EXERCISE GOAL - From the data below, return the exact lines starting at the line containing "(loadedState .running).dev with" and ending at the line containing "def loadingState : State", both included, and nothing else.

DATA SUPPLIED -
= = =

theorem openPools_keeps {pt : Untouched} {s0 : State} (i : Image) (s : State) (h_s : Keeps pt s0 s) (w_reports : pt.reports = false := by assumption) (w_state : pt.state = false := by assumption) (w_cycle : pt.cycle = false := by assumption) (w_kpr : pt.kpr = false := by assumption) (w_hif : pt.hif = false := by assumption) (w_frm : pt.frm = false := by assumption) (w_mem : pt.mem = false := by assumption) (w_net : pt.net = false := by assumption) (w_walkers : pt.walkers = false := by assumption) :
    Keeps pt s0 (openPools i s) := by
  unfold openPools
  repeat' first
    | with_reducible assumption
    | (intro _)
    | (extract_lets +onlyGivenNames x; refine (fun hx : Keeps pt s0 x => ?_) ?_; try clear_value x; rotate_left; unfold x; clear x; rotate_right; rename State => z)
    | (extract_lets +onlyGivenNames x; have hb : MemBlk := x; clear hb; subst x)
    | (extract_lets +onlyGivenNames x; have hb : CoresBlk := x; clear hb; subst x)
    | (extract_lets +onlyGivenNames x; have hb : PrtBlk := x; clear hb; subst x)
    | (extract_lets +onlyGivenNames x; have hb : FrmBlk := x; clear hb; subst x)
    | (extract_lets +onlyGivenNames x; have hb : KprBlk := x; clear hb; subst x)
    | (extract_lets +onlyGivenNames x; have hb : HifBlk := x; clear hb; subst x)
    | (extract_lets +onlyGivenNames x; try clear_value x; revert x; intro z)
    | (with_reducible refine Keeps.upd ?_)
    | (with_reducible apply openWalker_keeps)
    | (with_reducible refine Keeps.foldl _ ?_ ?_)
    | (rw [State.mk_made]; with_reducible refine Keeps.upd ?_)
    | split

theorem dropIfDue_keeps {pt : Untouched} {s0 : State} (s : State) (h_s : Keeps pt s0 s) (w_stacked : pt.stacked = false := by assumption) (w_reports : pt.reports = false := by assumption) (w_hif : pt.hif = false := by assumption) (w_frm : pt.frm = false := by assumption) (w_cores : pt.cores = false := by assumption) (w_mem : pt.mem = false := by assumption) (w_net : pt.net = false := by assumption) (w_bnk : pt.bnk = false := by assumption) (w_walkers : pt.walkers = false := by assumption) (w_req : pt.req = false := by assumption) :
    Keeps pt s0 (dropIfDue s) := by
  unfold dropIfDue
  repeat' first
    | with_reducible assumption
    | (intro _)
    | (extract_lets +onlyGivenNames x; refine (fun hx : Keeps pt s0 x => ?_) ?_; try clear_value x; rotate_left; unfold x; clear x; rotate_right; rename State => z)
    | (extract_lets +onlyGivenNames x; have hb : MemBlk := x; clear hb; subst x)
    | (extract_lets +onlyGivenNames x; have hb : CoresBlk := x; clear hb; subst x)
    | (extract_lets +onlyGivenNames x; have hb : PrtBlk := x; clear hb; subst x)
    | (extract_lets +onlyGivenNames x; have hb : FrmBlk := x; clear hb; subst x)
    | (extract_lets +onlyGivenNames x; have hb : KprBlk := x; clear hb; subst x)
    | (extract_lets +onlyGivenNames x; have hb : HifBlk := x; clear hb; subst x)
    | (extract_lets +onlyGivenNames x; try clear_value x; revert x; intro z)
    | (with_reducible refine Keeps.upd ?_)
    | (with_reducible apply dropCurrent_keeps)
    | (rw [State.mk_made]; with_reducible refine Keeps.upd ?_)
    | split

theorem rewriteForLevel_keeps {pt : Untouched} {s0 : State} (i : Image) (level : Nat) (s : State) (h_s : Keeps pt s0 s) (w_stacked : pt.stacked = false := by assumption) (w_reports : pt.reports = false := by assumption) (w_hif : pt.hif = false := by assumption) (w_mem : pt.mem = false := by assumption) (w_net : pt.net = false := by assumption) (w_req : pt.req = false := by assumption) :
    Keeps pt s0 (rewriteForLevel i level s) := by
  unfold rewriteForLevel
  repeat' first
    | with_reducible assumption
    | (intro _)
    | (extract_lets +onlyGivenNames x; refine (fun hx : Keeps pt s0 x => ?_) ?_; try clear_value x; rotate_left; unfold x; clear x; rotate_right; rename State => z)
    | (extract_lets +onlyGivenNames x; have hb : MemBlk := x; clear hb; subst x)
    | (extract_lets +onlyGivenNames x; have hb : CoresBlk := x; clear hb; subst x)
    | (extract_lets +onlyGivenNames x; have hb : PrtBlk := x; clear hb; subst x)
    | (extract_lets +onlyGivenNames x; have hb : FrmBlk := x; clear hb; subst x)
    | (extract_lets +onlyGivenNames x; have hb : KprBlk := x; clear hb; subst x)
    | (extract_lets +onlyGivenNames x; have hb : HifBlk := x; clear hb; subst x)
    | (extract_lets +onlyGivenNames x; try clear_value x; revert x; intro z)
    | (with_reducible refine Keeps.upd ?_)
    | (with_reducible apply rewriteLanes_keeps)
    | (rw [State.mk_made]; with_reducible refine Keeps.upd ?_)
    | split
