-- ==== Sys2Proof/Laws/KeepsCycle.lean ====
section
/-! SUPPORT. Every operation of Machine/Cycle.lean keeps the fuses, the queue and canonical memories. -/
namespace Sys2Proof.Machine
set_option linter.all false
set_option Elab.async false

theorem doFrameEntry_keeps {pt : Untouched} {s0 : State} (paths : SMap Nat) (s : State) (h_s : Keeps pt s0 s) (w_stacked : pt.stacked = false := by assumption) (w_store : pt.store = false := by assumption) (w_reports : pt.reports = false := by assumption) (w_state : pt.state = false := by assumption) (w_cycle : pt.cycle = false := by assumption) (w_kpr : pt.kpr = false := by assumption) (w_hif : pt.hif = false := by assumption) (w_dev : pt.dev = false := by assumption) (w_frm : pt.frm = false := by assumption) (w_cores : pt.cores = false := by assumption) (w_mem : pt.mem = false := by assumption) (w_net : pt.net = false := by assumption) (w_bnk : pt.bnk = false := by assumption) (w_walkers : pt.walkers = false := by assumption) (w_req : pt.req = false := by assumption) (w_lnk : pt.lnk = false := by assumption) (w_clk : pt.clk = false := by assumption) (w_pwr : pt.pwr = false := by assumption) (w_sup : pt.sup = false := by assumption) (w_thm : pt.thm = false := by assumption) :
    Keeps pt s0 (doFrameEntry paths s) := by
  unfold doFrameEntry
  repeat' first
    | with_reducible assumption
    | (extract_lets +onlyGivenNames x; refine (fun hx : Keeps pt s0 x => ?_) ?_; try clear_value x; rotate_left; unfold x; clear x; rotate_right; rename State => z)
    | (with_reducible apply enterSuspended_keeps)
    | (with_reducible apply enterFrame_keeps)
    | split

theorem doShutterRampDone_keeps {pt : Untouched} {s0 : State} (r : Nat) (s : State) (h_s : Keeps pt s0 s) (w_reports : pt.reports = false := by assumption) (w_state : pt.state = false := by assumption) (w_cycle : pt.cycle = false := by assumption) (w_kpr : pt.kpr = false := by assumption) (w_hif : pt.hif = false := by assumption) (w_frm : pt.frm = false := by assumption) (w_cores : pt.cores = false := by assumption) (w_mem : pt.mem = false := by assumption) (w_net : pt.net = false := by assumption) (w_walkers : pt.walkers = false := by assumption) (w_clk : pt.clk = false := by assumption) (w_sup : pt.sup = false := by assumption) :
    Keeps pt s0 (doShutterRampDone r s) := by
  unfold doShutterRampDone
  repeat' first
    | with_reducible assumption
    | (intro _)
    | (extract_lets +onlyGivenNames x; refine (fun hx : Keeps pt s0 x => ?_) ?_; try clear_value x; rotate_left; unfold x; clear x; rotate_right; rename State => z)
    | (extract_lets +onlyGivenNames x; have hb : MemBlk := x; clear hb; subst x)
    | (extract_lets +onlyGivenNames x; have hb : CoresBlk := x; clear hb; subst x)
    | (extract_lets +onlyGivenNames x; have hb : PrtBlk := x; clear hb; subst x)
    | (extract_lets +onlyGivenNames x; have hb : FrmBlk := x; clear hb; subst x)
    | (extract_lets +onlyGivenNames x; have hb : KprBlk := x; clear hb; subst x)
    | (extract_lets +onlyGivenNames x; have hb : HifBlk := x; clear hb; subst x)
    | (extract_lets +onlyGivenNames x; try clear_value x; revert x; intro z)
    | (with_reducible refine Keeps.upd ?_)
    | (with_reducible apply setGroup_keeps)
    | (with_reducible apply setClk_keeps)
    | (with_reducible apply moveSetpoint_keeps)
    | (with_reducible apply startClocks_keeps)
    | (with_reducible apply restartContext_keeps)
    | (with_reducible apply openWalker_keeps)
    | (with_reducible refine Keeps.foldl _ ?_ ?_)
    | (rw [State.mk_made]; with_reducible refine Keeps.upd ?_)
    | split
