-- ==== Sys2Proof/Laws/Ops.lean ====
section
/-! SUPPORT. What the shared operations can do to the state: events touch the event block, the management endpoint, the
pending MSI-X bits, the outputs and host memory; a state change touches DEV.STATE beside them. -/
namespace Sys2Proof.Machine

/-- Only what reporting touches differs. -/
def OnlyReports (s t : State) : Prop :=
  ∃ evt tel out hm pba, t = { s with evt := evt, tel := tel, out := out, hostMem := hm, hif := { s.hif with pba := pba } }

theorem OnlyReports.refl (s : State) : OnlyReports s s := ⟨s.evt, s.tel, s.out, s.hostMem, s.hif.pba, rfl⟩

theorem OnlyReports.trans {a b c : State} (h : OnlyReports a b) (k : OnlyReports b c) : OnlyReports a c := by
  obtain ⟨_, _, _, _, _, rfl⟩ := h
  obtain ⟨_, _, _, _, _, rfl⟩ := k
  exact ⟨_, _, _, _, _, rfl⟩

theorem onlyReports_emit (o : Output) (s : State) : OnlyReports s (emit o s) := ⟨_, _, _, _, _, rfl⟩

theorem onlyReports_signalMsix (v : Nat) (s : State) : OnlyReports s (signalMsix v s) := by
  unfold signalMsix
  split
  · exact onlyReports_emit _ _
  · exact ⟨_, _, _, _, _, rfl⟩

theorem onlyReports_writeRecord (r : EvtRec) (s : State) : OnlyReports s (writeRecord r s) := by
  unfold writeRecord hostPut
  dsimp only
  split
  · exact OnlyReports.trans ⟨_, _, _, _, _, rfl⟩ (onlyReports_signalMsix _ _)
  · exact ⟨_, _, _, _, _, rfl⟩

theorem onlyReports_flushHeld (l : List EvtRec) (s : State) : OnlyReports s (flushHeld l s) := by
  induction l generalizing s with
  | nil => exact ⟨_, _, _, _, _, rfl⟩
  | cons r l ih =>
    unfold flushHeld
    split
    · exact (onlyReports_writeRecord _ _).trans (ih _)
    · exact ⟨_, _, _, _, _, rfl⟩

theorem onlyReports_flushEvents (s : State) : OnlyReports s (flushEvents s) := onlyReports_flushHeld _ _

theorem onlyReports_loseEvent (s : State) : OnlyReports s (loseEvent s) := ⟨_, _, _, _, _, rfl⟩

theorem onlyReports_holdRecord (r : EvtRec) (s : State) : OnlyReports s (holdRecord r s) := by
  unfold holdRecord
  dsimp only
  split
  · exact ⟨_, _, _, _, _, rfl⟩
  · split
    · exact ⟨_, _, _, _, _, rfl⟩
    · split <;> exact ⟨_, _, _, _, _, rfl⟩

theorem onlyReports_sendPem (r : EvtRec) (s : State) : OnlyReports s (sendPem r s) := by
  unfold sendPem
  dsimp only
  repeat' first
    | exact .refl s
    | exact ⟨_, _, _, _, _, rfl⟩
    | split

theorem onlyReports_raiseFull (kind severity reason unit count : Nat) (data : List Nat) (s : State) :
    OnlyReports s (raiseFull kind severity reason unit count data s) := by
  unfold raiseFull
  extract_lets r s1
  have h1 : OnlyReports s s1 := onlyReports_sendPem r s
  clear_value s1 r
  refine h1.trans ?_
  split
  · exact ⟨_, _, _, _, _, rfl⟩
  · split
    · exact ⟨_, _, _, _, _, rfl⟩
    · refine OnlyReports.trans ?_ (onlyReports_flushEvents _)
      refine OnlyReports.trans ?_ (onlyReports_holdRecord _ _)
      refine OnlyReports.trans (b := if kind = 2 then _ else s1) ?_ ⟨_, _, _, _, _, rfl⟩
      split <;> exact ⟨_, _, _, _, _, rfl⟩

theorem onlyReports_raise (kind severity unit : Nat) (data : List Nat) (s : State) :
    OnlyReports s (raise kind severity unit data s) := onlyReports_raiseFull _ _ _ _ _ _ _
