-- ==== Sys2Proof/Tests/Slice0.lean ====
section
/-! SUPPORT. Tests: small states, values the spec works out, the checks of well-formedness, and for each statement with
hypotheses a state and operands that meet them all. -/
set_option maxRecDepth 40000
open Sys2Proof Sys2Proof.Machine

/-! ## Small states -/

/-- A device whose keeper runs, in a state. -/
def liveState (d : DevState) : State :=
  { State.reset with
    kpr := { kprReset with state := d, boot := .romRuns, perst := true, oscEn := true, blanked := false } }

/-- A device in a phase of its start. -/
def bootState (b : BootPhase) : State := { State.reset with kpr := { kprReset with boot := b, perst := true, oscEn := true } }

/-- A device without power. -/
def darkState : State := { State.reset with kpr := { kprReset with railsUp := false, boot := .unpowered } }

/-- The state at a time. -/
def atTc (tc : Nat) (s : State) : State := { s with frm := { s.frm with tc := tc } }

/-- A device whose peak limiter is engaged. -/
def limitingState : State := { liveState .running with sup := { supReset with limiting := true } }

/-- A device in HALTED. -/
def haltedState : State := { State.reset with kpr := { (liveState .halted).kpr with haltCause := 4 } }

/-- A device whose host link is up, with Bus Master Enable set. -/
def linkedState (d : DevState) : State :=
  { liveState d with hif := { hifReset with linkUp := true, speed := 5, width := 4, bme := true } }

/-- A device whose clocks and temperatures have started. -/
def clockedState (d : DevState) : State :=
  { linkedState d with clk := { clkReset with started := true }, thm := { thmReset with started := true } }

/-- A device whose keeper fetches its firmware. -/
def fetchingState : State :=
  { linkedState .rom with kpr := { (linkedState .rom).kpr with fwResult := 1, fwLen := 256 } }

/-- A fetch that returned nothing. -/
def emptyFetch : FetchResult :=
  { readsOk := false, file := [], bundle := [], fwSig := false, slotSigs := [], bundleSigs := [], sillPllOk := true, taps := [],
    deadTiles := [], readBack := [] }

/-- A firmware file that passes tests 2 and 3 of Table 17.4. -/
def goodFile : List Nat :=
  [0x4B, 0x45, 0x45, 0x50, 0x46, 0x57, 0, 1] ++ [1, 0, 0, 0, 0, 0, 0, 0] ++ leBytes 8 3584 ++ leBytes 8 256 ++
    List.replicate 16 0 ++ List.replicate 3536 0

/-- A fetch of that file. -/
def goodFetch : FetchResult :=
  { emptyFetch with readsOk := true, file := goodFile, fwSig := true }

/-- An image without sections. -/
def bareImage : Image :=
  { version := 1, length := 3648, sigOff := 288, keySlot := 0, minFw := 0, imageId := 7, roundSeed := 0, sections := [],
    digest := [] }

/-- A device that holds an image. -/
def loadedState (d : DevState) : State :=
  { linkedState d with dev := { devReset with image := some bareImage, result := 2 } }

/-- A device with an image in force, its frame in a phase. -/
def framedState (p : FramePhase) : State :=
  { loadedState .running with
    dev := { (loadedState .running).dev with inForce := true }
    frm := { frmReset with phase := p, period := 10000, frameStart := 65536, nextAt := 75536, nextNumber := 1, slatsM1 := 1,
                           slats := [(0, 0), (1, 5000)], tc := 80000, planned := true } }

/-- A device that checks an image. -/
def checkingState : State :=
  { loadedState .checking with
    dev := { (loadedState .checking).dev with
      checkRun := some { fromSuspended := false, acceptedTc := 0, fenced := false } } }

/-- A forecast that says nothing. -/
def noForecast : Forecast := { fixed := 0, links := 0, rest := 0, power := [], duty := [], demoted := [], predict := [], path := [] }

/-- A device that loads an image. -/
def loadingState : State :=
  { linkedState .ready with dev := { devReset with result := 1, loadRun := some { first := 0, length := 0, acceptedTc := 0 } } }

/-- A running device with a period change armed for a boundary to come. -/
def armedState : State :=
  { framedState .inFrame with frm := { (framedState .inFrame).frm with latch := 95536, nextArm := true, nextPeriod := 2000 } }

/-- A device whose host command slot is queued. -/
def queuedHost : State := setSlot 0 0 6 (fun x => { x with state := 1 }) (liveState .ready)

/-- A device unlocked for debug. -/
def unlockedState : State := { liveState .ready with prt := { prtReset with scope := 1 } }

= = =

RESPONSE AREA -
    dev := { (loadedState .running).dev with inForce := true }
    frm := { frmReset with phase := p, period := 10000, frameStart := 65536, nextAt := 75536, nextNumber := 1, slatsM1 := 1,
                           slats := [(0, 0), (1, 5000)], tc := 80000, planned := true } }

/-- A device that checks an image. -/
def checkingState : State :=
  { loadedState .checking with
    dev := { (loadedState .checking).dev with
      checkRun := some { fromSuspended := false, acceptedTc := 0, fenced := false } } }

/-- A forecast that says nothing. -/
def noForecast : Forecast := { fixed := 0, links := 0, rest := 0, power := [], duty := [], demoted := [], predict := [], path := [] }

/-- A device that loads an image. -/
def loadingState : State :=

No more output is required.